↓↓↓
-- ==== Sys2Proof/Syntax.lean ====
section
/-! DEFINITION. The instructions: one constructor per row of spec/opcode_table.json, the decoder's results, the templates
of the opcode map, and the lines of an assembly listing (30_encoding.md R52, R53, R60). -/

namespace Sys2Proof

/-- The six instructions (00_scope.md R2). Each operand has exactly the width of its field (30_encoding.md R51), so a value
of this type is an instruction the encoding can hold. -/
inductive Instr where
  /-- CLS, 00E0: clear-screen (41_flow.md R71). -/
  | cls
  /-- JP nnn, 1NNN: jump (41_flow.md R72). -/
  | jp (nnn : Addr12)
  /-- LD Vx, nn, 6XNN: set-register (42_register_ops.md R73). -/
  | ldV (x : RegIdx) (nn : Byte)
  /-- ADD Vx, nn, 7XNN: add-register (42_register_ops.md R74). -/
  | addV (x : RegIdx) (nn : Byte)
  /-- LD I, nnn, ANNN: set-address (42_register_ops.md R75). -/
  | ldI (nnn : Addr12)
  /-- DRW Vx, Vy, n, DXYN: draw-sprite (43_draw.md R76). -/
  | drw (x y : RegIdx) (n : RowCount)
  deriving DecidableEq, Repr

/-- What the decoder makes of a word: one of the six operations with its operands, or Unimplemented(w), the rejection by
name (30_encoding.md R52). -/
inductive Decoded where
  | op (i : Instr)
  | unimplemented (w : Word)
  deriving DecidableEq, Repr

/-- A row of the opcode map: the words w with w AND mask = pattern (30_encoding.md R53; match and mask of
spec/opcode_table.json). -/
structure Template where
  mnemonic : String
  mask : Word
  pattern : Word
  deriving DecidableEq, Repr

/-- A line of an assembly listing, its operands as the numbers written (30_encoding.md R60). WellFormed.lean says which of
them assemble. -/
inductive AsmLine where
  | cls
  | jp (nnn : Nat)
  | ldV (x nn : Nat)
  | addV (x nn : Nat)
  | ldI (nnn : Nat)
  | drw (x y n : Nat)
  /-- DB: one data byte. -/
  | db (b : Nat)
  deriving DecidableEq, Repr

/-- The line that writes an instruction down (30_encoding.md R60). -/
def Instr.line : Instr → AsmLine
  | .cls => .cls
  | .jp nnn => .jp nnn.toNat
  | .ldV x nn => .ldV x.val nn.toNat
  | .addV x nn => .addV x.val nn.toNat
  | .ldI nnn => .ldI nnn.toNat
  | .drw x y n => .drw x.val y.val n.val

end Sys2Proof
end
↑↑↑
▶ _About this task_: Look through the data above and return exactly the lines from the one that contains "of the opcode map, and" to the one that contains "ldI (nnn : Addr12)", inclusive, with nothing else.

▶ _Result for this exercise_:
of the opcode map, and the lines of an assembly listing (30_encoding.md R52, R53, R60). -/

namespace Sys2Proof

/-- The six instructions (00_scope.md R2). Each operand has exactly the width of its field (30_encoding.md R51), so a value
of this type is an instruction the encoding can hold. -/
inductive Instr where
  /-- CLS, 00E0: clear-screen (41_flow.md R71). -/
  | cls
  /-- JP nnn, 1NNN: jump (41_flow.md R72). -/
  | jp (nnn : Addr12)
  /-- LD Vx, nn, 6XNN: set-register (42_register_ops.md R73). -/
  | ldV (x : RegIdx) (nn : Byte)
  /-- ADD Vx, nn, 7XNN: add-register (42_register_ops.md R74). -/
  | addV (x : RegIdx) (nn : Byte)
  /-- LD I, nnn, ANNN: set-address (42_register_ops.md R75). -/
  | ldI (nnn : Addr12)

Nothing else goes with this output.